[Stored data entries]
::::::::::

/-- The decoder answers the command of a row for the row's word, and nothing else. -/
theorem decode_eq_ok_iff_mem (w : Word) (i : Instr) : decode w = .ok i ↔ (w, i) ∈ commandTable := by
  constructor
  · intro h
    obtain ⟨hwf, rfl⟩ := encode_of_decode h
    exact mem_commandTable_of_wellFormed hwf
  · intro h
    obtain ⟨hwf, rfl⟩ := wellFormed_of_mem_commandTable h
    exact decode_encode hwf

/-- A word without a row is illegal. -/
theorem decode_error_of_not_mem {w : Word} (h : ∀ i, (w, i) ∉ commandTable) : ∃ e, decode w = .error e := by
  cases hdecode : decode w with
  | error e => exact ⟨e, rfl⟩
  | ok i => exact absurd ((decode_eq_ok_iff_mem w i).mp hdecode) (h i)

/-! ### The obligations -/

/-- Settles O1: a row found for the word is what the decoder answers, and where no row is found the decoder answers
no command, since each of its answers is a row. -/
theorem everyWordDecodesAsTheCommandTable : Obligations.EveryWordDecodesAsTheCommandTable := by
  intro w
  cases hfind : commandTable.find? fun row => row.1 == w with
  | some row =>
    obtain rfl : row.1 = w := beq_iff_eq.mp (List.find?_some (p := fun row : Word × Instr => row.1 == w) hfind)
    rw [(decode_eq_ok_iff_mem row.1 row.2).mpr (List.mem_of_find?_eq_some hfind)]
    rfl
  | none =>
    have hnone := List.find?_eq_none.mp hfind
    obtain ⟨e, herror⟩ := decode_error_of_not_mem fun i hrow => hnone (w, i) hrow (beq_self_eq_true w)
    rw [herror]
    rfl

/-- Settles O5: the step serves the write to `CMD`, which issues the word, and a word that does not decode ends in
`done(ERR_CMD)`. -/
theorem illegalWordOnlySetsErrCmd : Obligations.IllegalWordOnlySetsErrCmd := by
  intro s rest w hpending hillegal
  obtain ⟨e, herror⟩ := decode_error_of_not_mem fun i hrow => hillegal (List.mem_map_of_mem hrow)
  calc step s = busWrite cmdOffset w { s with requests := rest } := step_cons hpending
    _ = issue w ({ s with requests := rest }.respond .completed) := busWrite_cmd w _
    _ = .next (({ s with requests := rest }.respond .completed).done .errCmd) := issue_error herror _
    _ = .next (onlyCode { s with requests := rest, response := some .completed } .errCmd) := rfl

end Sys2Proof.Proofs
end

section
/-! PROOFS. The bytes with `gf_add` and `gf_mul` as a ring (`40_gf256.md` R111, R112), for every polynomial with bit 8
set. One turn of `gf_mul`'s loop multiplies by `z`; the loop is linear in its first operand and commutes with the
multiplication by `z`, so products by two bytes commute, and with `gf_mul(1, b) = b` all laws follow. -/

namespace Sys2Proof.Machine

variable {poly : BitVec 9}

theorem xor_xor_xor_comm (a b d e : Byte) : (a ^^^ b) ^^^ (d ^^^ e) = (a ^^^ d) ^^^ (b ^^^ e) := by ac_rfl

/-! ### Multiplication by `z` -/

/-- `a * z` reduced: one shift of R112's loop, within a byte. Tied to the loop by `shift_reduce_eq_timesZ`. -/
def timesZ (poly : BitVec 9) (a : Byte) : Byte :=
  a <<< 1 ^^^ if a.getLsbD 7 then poly.setWidth 8 else 0

theorem timesZ_eq (poly : BitVec 9) (a : Byte) :
    timesZ poly a = a <<< 1 ^^^ if a.getLsbD 7 then poly.setWidth 8 else 0 := rfl

theorem timesZ_zero (poly : BitVec 9) : timesZ poly 0 = 0 := by
  rw [timesZ_eq]
  simp

theorem timesZ_xor (poly : BitVec 9) (a b : Byte) : timesZ poly (a ^^^ b) = timesZ poly a ^^^ timesZ poly b := by
  have hcarry : (if (a ^^^ b).getLsbD 7 then poly.setWidth 8 else 0) =
      (if a.getLsbD 7 then poly.setWidth 8 else 0) ^^^ (if b.getLsbD 7 then poly.setWidth 8 else 0) := by
    rw [BitVec.getLsbD_xor]
    cases a.getLsbD 7 <;> cases b.getLsbD 7 <;> simp
  rw [timesZ_eq, hcarry, BitVec.shiftLeft_xor_distrib, xor_xor_xor_comm, timesZ_eq, timesZ_eq]

theorem timesZ_one_shiftLeft {i : Nat} (hi : i < 7) : timesZ poly (1#8 <<< i) = 1#8 <<< (i + 1) := by
  have hcarry : (1#8 <<< i).getLsbD 7 = false := by
    rw [BitVec.getLsbD_shiftLeft, BitVec.getLsbD_one]
    simp
    omega
  rw [timesZ_eq, hcarry, ← BitVec.shiftLeft_add]
  simp

/-! ### The loop of `gf_mul` -/

/-- `a` times the `k` low bits of `b`: the loop with `k` turns to go and nothing collected yet. -/
def mulLow (poly : BitVec 9) (k : Nat) (a b : Byte) : Byte := gfMulLoop poly k (a.setWidth 9) b 0

theorem mulLow_eq (poly : BitVec 9) (k : Nat) (a b : Byte) :
    mulLow poly k a b = gfMulLoop poly k (a.setWidth 9) b 0 := rfl

theorem gfMul_eq_mulLow (poly : BitVec 9) (a b : Byte) : gfMul poly a b = mulLow poly 8 a b := rfl

theorem mulLow_zero (poly : BitVec 9) (a b : Byte) : mulLow poly 0 a b = 0 := rfl

theorem zero_mulLow (poly : BitVec 9) (k : Nat) (b : Byte) : mulLow poly k 0 b = 0 :=
  gfMulLoop_zero_left poly k b 0

theorem mulLow_zero_right (poly : BitVec 9) (k : Nat) (a : Byte) : mulLow poly k a 0 = 0 :=
  gfMulLoop_zero_right poly k _ 0

theorem lowBit_xor_shift (b : Byte) : (if b.getLsbD 0 then 1#8 else 0#8) ^^^ b >>> 1 <<< 1 = b := by
  refine BitVec.eq_of_getLsbD_eq fun i hi => ?_
  rw [BitVec.getLsbD_xor, BitVec.getLsbD_shiftLeft, BitVec.getLsbD_ushiftRight]
  cases i with
  | zero => cases b.getLsbD 0 <;> rfl
  | succ i =>
    have hupper : (if b.getLsbD 0 then 1#8 else 0#8).getLsbD (i + 1) = false := by
      split_ifs
      · rw [BitVec.getLsbD_one, decide_eq_false i.succ_ne_zero, Bool.and_false]
      · exact BitVec.getLsbD_zero
    rw [hupper, Bool.false_xor, decide_eq_true hi, decide_eq_false (by omega : ¬ i + 1 < 1), Nat.add_sub_cancel,
      Nat.add_comm 1 i]
    rfl

section Monic

variable (hp : poly.getLsbD 8 = true)
include hp

/-- The 9-bit shift of R112, reduced where it reaches bit 8, fits a byte again. -/
theorem shift_reduce_eq_timesZ (a : Byte) :
    (if (a.setWidth 9 <<< 1).getLsbD 8 then a.setWidth 9 <<< 1 ^^^ poly else a.setWidth 9 <<< 1) =
      (timesZ poly a).setWidth 9 := by
  have hcarry : (a.setWidth 9 <<< 1).getLsbD 8 = a.getLsbD 7 := by simp
  rw [hcarry, timesZ_eq]
  refine BitVec.eq_of_getLsbD_eq fun i hi => ?_
  obtain rfl | hi' : i = 8 ∨ i < 8 := by omega
  · split_ifs with h <;> simp_all
  · split_ifs with h <;>
      simp [hi, hi', BitVec.getLsbD_setWidth, BitVec.getLsbD_shiftLeft, -BitVec.getLsbD_eq_getElem,
        show i - 1 < 9 by omega]

/-- One turn of the loop. -/
theorem mulLow_succ (k : Nat) (a b : Byte) :
    mulLow poly (k + 1) a b = (if b.getLsbD 0 then a else 0) ^^^ mulLow poly k (timesZ poly a) (b >>> 1) := by
  rw [mulLow_eq, gfMulLoop, gfMulLoop_start, shift_reduce_eq_timesZ hp, mulLow_eq]
  simp

theorem mulLow_xor_left (k : Nat) (a a' b : Byte) :
    mulLow poly k (a ^^^ a') b = mulLow poly k a b ^^^ mulLow poly k a' b := by
  induction k generalizing a a' b with
  | zero => exact BitVec.xor_self.symm
  | succ k ih =>
    rw [mulLow_succ hp, mulLow_succ hp, mulLow_succ hp, timesZ_xor, ih]
    split_ifs
    · exact xor_xor_xor_comm ..
    · simp

theorem mulLow_timesZ (k : Nat) (a b : Byte) : mulLow poly k (timesZ poly a) b = timesZ poly (mulLow poly k a b) := by
  induction k generalizing a b with
  | zero => exact (timesZ_zero poly).symm
  | succ k ih =>
    rw [mulLow_succ hp, mulLow_succ hp, timesZ_xor, ih]
    split_ifs
    · rfl
    · rw [timesZ_zero]

/-- Products by two bytes commute, because each commutes with the multiplication by `z`. -/
theorem mulLow_right_comm (k l : Nat) (a b d : Byte) :
    mulLow poly k (mulLow poly l a d) b = mulLow poly l (mulLow poly k a b) d := by
  induction k generalizing a b with
  | zero => exact (zero_mulLow poly l d).symm
  | succ k ih =>
    rw [mulLow_succ hp, mulLow_succ hp, ← mulLow_timesZ hp, ih, mulLow_xor_left hp]
    split_ifs
    · rfl
    · rw [zero_mulLow]

/-- The remaining turns shift a lone bit up to the end of the byte without a reduction. -/
theorem mulLow_one_shiftLeft {k i : Nat} (h : k + i = 8) (b : Byte) : mulLow poly k (1#8 <<< i) b = b <<< i := by
  induction k generalizing i b with
  | zero =>
    obtain rfl : i = 8 := by omega
    exact (BitVec.shiftLeft_eq_zero (by decide)).symm
  | succ k ih =>
    have hshift : mulLow poly k (timesZ poly (1#8 <<< i)) (b >>> 1) = mulLow poly k (1#8 <<< (i + 1)) (b >>> 1) := by
      obtain rfl | hi : k = 0 ∨ i < 7 := by omega
      · rfl
      · rw [timesZ_one_shiftLeft hi]
    calc mulLow poly (k + 1) (1#8 <<< i) b
        = (if b.getLsbD 0 then 1#8 <<< i else 0) ^^^ (b >>> 1) <<< (i + 1) := by
          rw [mulLow_succ hp, hshift, ih (by omega)]
      _ = ((if b.getLsbD 0 then 1#8 else 0#8) ^^^ b >>> 1 <<< 1) <<< i := by
          rw [BitVec.shiftLeft_xor_distrib, ← BitVec.shiftLeft_add, Nat.add_comm 1 i]
          split_ifs
          · rfl
          · rw [BitVec.zero_shiftLeft]
            rfl
      _ = b <<< i := by rw [lowBit_xor_shift]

::::::::::

WHAT THE TASK REQUIRES - Your answer should consist only of the lines above between the line holding "theorem mulLow_right_comm (k" and the line holding "obtain rfl : i = 8 := by omega", inclusive, each transcribed exactly.

EXERCISE SOLUTION -
theorem mulLow_right_comm (k l : Nat) (a b d : Byte) :
    mulLow poly k (mulLow poly l a d) b = mulLow poly l (mulLow poly k a b) d := by
  induction k generalizing a b with
  | zero => exact (zero_mulLow poly l d).symm
  | succ k ih =>
    rw [mulLow_succ hp, mulLow_succ hp, ← mulLow_timesZ hp, ih, mulLow_xor_left hp]
    split_ifs
    · rfl
    · rw [zero_mulLow]

/-- The remaining turns shift a lone bit up to the end of the byte without a reduction. -/
theorem mulLow_one_shiftLeft {k i : Nat} (h : k + i = 8) (b : Byte) : mulLow poly k (1#8 <<< i) b = b <<< i := by
  induction k generalizing i b with
  | zero =>
    obtain rfl : i = 8 := by omega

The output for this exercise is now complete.